Текст книги "Перформанс"
Автор книги: Ника Ноябрёва
сообщить о нарушении
Текущая страница: 2 (всего у книги 4 страниц)
Ромка следует за ними и проваливается в тень.
Моя очередь.
Меня немного потряхивает, я чувствую только собственные ноги, и они завершают шаг.
Autosave: Темнота, с которой всё началось
The game crashed. The crash report folder named «2019-10-18_190058» next to game executable.
Кажется, я словила критический баг.
Уже целую вечность стою перед витриной и смотрю на мясные изделия. Это магазин старого типа, так что по обыкновению длинная вечерняя очередь огибает моё тело. Я слышу интонации возмущения, но слов разобрать не могу.
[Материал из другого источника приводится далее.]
-- ==== Sys2Proof/Certificates/Slice0/Obligations.lean ====
section
/-!
DEFINITION. The statements for the provers. Each follows rules of spec/, named in OBLIGATIONS.json. A statement about a request
supposes that a lane has handed it over (State.Handed) and gives the state `u` on which the answer is written by
State.answer, whose own effect is Obligations.ABlockIsAnswered. A frame is said as `t = { s with f := t.f, ... }`: every
field that is not named, clip memory among them, is as it was.
-/

open Sys2Proof Sys2Proof.Machine

/-! ## The queue and the clock -/

/-- A step carries out the command at the front of the queue, on the state with the queue's rest. -/
def Obligations.StepRunsTheFrontCommand : Prop :=
  ∀ (s : State) (c : Instr) (rest : List Instr), step (s.withPending (c :: rest)) = exec c (s.withPending rest)

/-- The model's choice (notes/assumptions/1.md): on an empty queue a period of the bench reference goes by. While the part is
READY, scene time advances by one, the expiries whose time has come are raised and the others stay pending, and the fade
positions of the sounding records advance: a path whose fade names an accepted profile and which holds a position takes the next
one of that profile's curve (AFadeGainStaysOnItsCurve), any other path is as it was. While the part is not READY, scene time
stands still. -/
def Obligations.AnEmptyQueueLetsAPeriodPass : Prop :=
  ∀ s : State, s.pending = [] →
    (s.phase ≠ .ready → step s = .next { s with refTime := s.refTime + 1 }) ∧
    (s.phase = .ready → ∃ t : State, ∃ turned : Path → Path, step s = .next t ∧
      t.refTime = s.refTime + 1 ∧ t.sceneTime = s.sceneTime + 1 ∧
      t.timer = s.timer.filter (fun x => decide (t.now < x.due)) ∧
      t.inFlight = s.inFlight ++ (s.timer.filter fun x => decide (x.due ≤ t.now)).map (fun x => Message.expiry x.kind) ∧
      (∀ i, t.entries.get i = { s.entries.get i with
        record := (s.entries.get i).record.map fun r =>
          if r.state.sounds then { r with paths := r.paths.map turned } else r }) ∧
      (∀ p x f y, p.vals.fade = some x → s.fadeAt x.profile = some f → p.pos = some y →
        turned p = { p with pos := some (f.curve.advance y) }) ∧
      (∀ p, p.pos = none ∨ (∀ x, p.vals.fade = some x → s.fadeAt x.profile = none) → turned p = p) ∧
      t = { s with
        refTime := t.refTime, sceneTime := t.sceneTime, timer := t.timer, inFlight := t.inFlight, entries := t.entries })

/-! ## Resets -/

/-- What the part holds right after reset: STARTING with the profile read in flight, which is transfer 0, issued at period 0;
every unit IDLE with its registers at 0, every entry, profile slot and clip slot empty at generation 1 with its unused mark, no
stream slot held, nothing pending and no message, write or read on its way, the cue lines IDLE, the ports and triggers at their
defaults. The number of the transfer is the model's (notes/assumptions/13.md), and the period count its choice
(notes/assumptions/14.md). -/
def Obligations.ResetLeavesThePartStarting : Prop :=
  State.reset.phase = .readingProfile 0 0 ∧ State.reset.sceneTime = 0 ∧ State.reset.latch = none ∧ State.reset.pointer = 3 ∧
  State.reset.inFlight = [] ∧ State.reset.writes = [] ∧ State.reset.strayReads = [] ∧ State.reset.walk = none ∧
  (∀ l, (State.reset.units.get l).state = .idle ∧ (State.reset.units.get l).listBase = 0 ∧
    (State.reset.units.get l).current = 0 ∧ (State.reset.units.get l).summary = 0 ∧ (State.reset.units.get l).enable = 0 ∧
    (State.reset.units.get l).window = if l = 0 then none else some HostWindow.unrestricted) ∧
  (∀ l, State.reset.spentIntervals.get l = 2000) ∧
  (∀ i, State.reset.entries.get i = ⟨1, true, none⟩) ∧ (∀ i, State.reset.fades.get i = ⟨1, true, none⟩) ∧
  (∀ i, State.reset.clips.get i = ⟨1, true, none, none⟩) ∧ (∀ n, (State.reset.slots.get n).owner = none) ∧
  State.reset.spentList = [] ∧ State.reset.armSet = [] ∧ State.reset.timer = [] ∧ State.reset.grantQueue = [] ∧
  State.reset.loadQueue = [] ∧ State.reset.copy = none ∧ (∀ q, State.reset.cues.get q = .idle) ∧
  (∀ t, (State.reset.triggers.get t).edge = .rising ∧ (State.reset.triggers.get t).qualification = 2 ∧
    (State.reset.triggers.get t).owner = 0 ∧ (State.reset.triggers.get t).armList = [] ∧
    (State.reset.triggers.get t).applyList = [] ∧ (State.reset.triggers.get t).note = none) ∧
  (∀ p, (State.reset.ports.get p).owner = 0 ∧ (State.reset.ports.get p).clock = .synth 2 ∧
    (State.reset.ports.get p).budget = 4096 ∧ (State.reset.ports.get p).output = ⟨false, false, 4⟩ ∧
    (State.reset.ports.get p).head = .unfitted ∧ (State.reset.ports.get p).members = [] ∧
    (State.reset.ports.get p).reservations = []) ∧
  State.reset.pending = []

/-- POWER_ON takes the part to what it holds right after reset, whatever it held: only the level of the trigger lines, the
periods gone by, the log of what was sent and the waiting commands are not the part's to change, the transfers are numbered on,
and clip memory has contents that nothing has set. BENCH_RESET: as power-on, but each lane keeps its list base and its interrupt
enable, each port its exchange tag and the sample last sent, and clip memory keeps its contents. The model's own parts of this:
that the settled level is LOW until READY and that the sample last sent is zero at power-on and kept over a bench reset are its
choice of notes/assumptions/14.md; that messages, reads and writes on their way are dropped is its inference of
notes/assumptions/12.md. -/
def Obligations.TheResetsSetEveryBlock : Prop :=
  (∀ s : State, ∃ t : State, exec .powerOn s = .next t ∧
     (∀ x, t.triggers.get x = { State.reset.triggers.get x with line := (s.triggers.get x).line }) ∧
     t.phase = .readingProfile s.nextTag s.refTime ∧ t.nextTag = s.nextTag + 1 ∧ t.clipMem = [] ∧
     t = { State.reset with
       phase := t.phase, refTime := s.refTime, triggers := t.triggers, powerOns := s.powerOns + 1, nextTag := t.nextTag,
       sent := s.sent, pending := s.pending }) ∧
  (∀ s : State, ∃ t : State, exec .benchReset s = .next t ∧
     (∀ l, t.units.get l = { State.reset.units.get l with
       listBase := (s.units.get l).listBase, enable := (s.units.get l).enable }) ∧
     (∀ x, t.triggers.get x = { State.reset.triggers.get x with line := (s.triggers.get x).line }) ∧
     (∀ p, t.ports.get p = { State.reset.ports.get p with tag := (s.ports.get p).tag, pin := (s.ports.get p).pin }) ∧
     (∀ a, t.clipByte a = s.clipByte a) ∧ t.phase = .readingProfile s.nextTag s.refTime ∧ t.nextTag = s.nextTag + 1 ∧
     t = { State.reset with
       phase := t.phase, refTime := s.refTime, units := t.units, triggers := t.triggers, ports := t.ports,
       clipMem := s.clipMem, powerOns := s.powerOns, nextTag := t.nextTag, sent := s.sent, pending := s.pending })

/-! ## Causes and interrupts -/

/-- Setting a cause adds its bit to the lane's summary, and the lane's interrupt message is sent when the interrupt condition
passes from not holding to holding; nothing else changes. CAUSE_SUMMARY_WRITE clears each cause whose bit the value carries,
leaves the others, and sends nothing. INTERRUPT_ENABLE_WRITE writes the enable from bits 0 to 8 of the value, and sends the
lane's interrupt message when the condition passes from not holding to holding. -/
def Obligations.CausesAreSetClearedAndInterrupt : Prop :=
  (∀ (s : State) (l : Lane) (c : Cause), ∃ t : State, s.setCause l c = t ∧
     t.units.get l = { s.units.get l with summary := (s.units.get l).summary ||| c.bit } ∧
     (∀ k, k ≠ l → t.units.get k = s.units.get k) ∧
     (t.sent = if (s.units.get l).interrupts = false ∧ (t.units.get l).interrupts = true
       then s.sent ++ [.interrupt l] else s.sent) ∧
     t = { s with units := t.units, sent := t.sent }) ∧
  (∀ (s : State) (l : Lane) (v : BitVec 32), ∃ t : State, exec (.causeSummaryWrite l v) s = .next t ∧
     t.units.get l = { s.units.get l with summary := (s.units.get l).summary &&& ~~~(v.setWidth 9) } ∧
     (∀ k, k ≠ l → t.units.get k = s.units.get k) ∧ t = { s with units := t.units }) ∧
  (∀ (s : State) (l : Lane) (v : BitVec 32), ∃ t : State, exec (.interruptEnableWrite l v) s = .next t ∧
     t.units.get l = { s.units.get l with enable := v.setWidth 9 } ∧
     (∀ k, k ≠ l → t.units.get k = s.units.get k) ∧
     (t.sent = if (s.units.get l).summary &&& (s.units.get l).enable = 0 ∧ (s.units.get l).summary &&& v.setWidth 9 ≠ 0
       then s.sent ++ [.interrupt l] else s.sent) ∧
     t = { s with units := t.units, sent := t.sent })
Почему меня так заклинило?
Запуск приложения
Новая игра
Загрузить игру
Показать все сохранения
Save#3
Autosave-2019-10-18-161921
Save#2
Save#1
Save#3
Загрузить эту игру?
Отмена ОК
The game crashed. The crash report folder named «2019-10-18_190112» next to game executable.
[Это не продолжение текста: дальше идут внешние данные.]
-- ==== Sys2Proof/Laws/Table.lean ====
section
/-! SUPPORT. The laws of the fixed-size tables: what a read gives after a write, a map or a fill. -/

namespace Sys2Proof

@[simp] theorem Table.get_set_self {α : Type} {n : Nat} (t : Table α n) (i : Fin n) (a : α) : (t.set i a).get i = a := by
  simp [Table.get, Table.set]

theorem Table.get_set_ne {α : Type} {n : Nat} (t : Table α n) (i k : Fin n) (a : α) (h : k ≠ i) :
    (t.set i a).get k = t.get k := by
  have : i.val ≠ k.val := fun e => h (Fin.ext e.symm)
  simp [Table.get, Table.set, this]

theorem Table.get_set {α : Type} {n : Nat} (t : Table α n) (i k : Fin n) (a : α) :
    (t.set i a).get k = if k = i then a else t.get k := by
  by_cases h : k = i
  · subst h; simp
  · simp [h, Table.get_set_ne]

@[simp] theorem Table.get_map {α β : Type} {n : Nat} (t : Table α n) (f : α → β) (i : Fin n) :
    (t.map f).get i = f (t.get i) := by
  simp [Table.get, Table.map]

@[simp] theorem Table.get_fill {α : Type} {n : Nat} (a : α) (i : Fin n) : (Table.fill n a).get i = a := by
  simp [Table.get, Table.fill]

/-- Two tables with the same records are the same. -/
theorem Table.ext_get {α : Type} {n : Nat} (t u : Table α n) (h : ∀ i, t.get i = u.get i) : t = u := by
  obtain ⟨a, ha⟩ := t
  obtain ⟨b, hb⟩ := u
  have : a = b := by
    apply List.ext_getElem (by rw [ha, hb])
    intro i h1 h2
    exact h ⟨i, ha ▸ h1⟩
  subst this
  rfl

/-- A record that stands anywhere in the cells stands at some number. -/
theorem Table.mem_cells {α : Type} {n : Nat} (t : Table α n) (a : α) : a ∈ t.cells ↔ ∃ i, t.get i = a := by
  obtain ⟨c, hc⟩ := t
  simp only [Table.get]
  constructor
  · intro h
    obtain ⟨i, hi, e⟩ := List.getElem_of_mem h
    exact ⟨⟨i, hc ▸ hi⟩, e⟩
  · rintro ⟨i, rfl⟩
    exact List.getElem_mem _

end Sys2Proof
end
Хорошо, я поняла. Тогда как насчёт…
Autosave-2019-10-18-161921
Загрузить эту игру?
Отмена ОК
Нет, не сейчас и не здесь.
Я выхожу из магазина с пустыми руками. Скажу тёте, что не видела сообщение. Она, конечно, расстроится, потому что на улице ливень, и ей придётся мокнуть, а я-то и так уже мокрая…
Видок у меня кошмарный. Думаю, толстовку я выброшу, как и куртку, если не отстираются. Реально жаль, что ни отстирать, ни выбросить мозги скорее всего не получится. Но я не теряю надежды и шагаю без капюшона, чтобы вода стекала по горячей голове. Заболеть не боюсь, потому что уже не в порядке. Определённо нет.
Я как раз иду мимо полузакрытой аптеки. Женщина в пальто справляется профессионально: свет – off, сигналка – on, табличка на двери и дверь – closed. Подпрыгивает, чтобы ухватить рольставни, и тянет их вниз. Щелкает ещё один замок. Разве аптеки не должны работать круглосуточно или по меньшей мере допоздна? А если бы я всё-таки хотела заскочить?
Ну всё, хватит. Скипнем кат-сцену возвращения, потому что все её уже видели. Нажимаю пробел и оказываюсь в кровати с чашкой зелёного чая, бездумно листаю ленту новостей. Вот так просто.
Я, конечно, шучу так, заигрываю. Мне просто нравится думать подобным образом, это меня успокаивает.
Тётя сразу замечает, что я какая-то странная. Через раз отвечаю на её вопросы – просто не слышу их, честно. Обкусала все губы и уже добралась до ногтей. Разложила контрольные точки уходящего дня и перебираю их, пересматриваю.
В конце концов Тая понимает, что больная впала в кататонический ступор, и машет рукой:
– Что с вас взять, с творческих.
Когда остаюсь одна, я ложусь поудобнее и закрываю глаза, и это точь-в-точь темнота, с которой всё началось.
Не то чтобы я пугаюсь и вообще хоть немного против, но всё же спешу отстраниться, когда попадаюсь кому-то в темноте. Движение выходит само, рефлекторно.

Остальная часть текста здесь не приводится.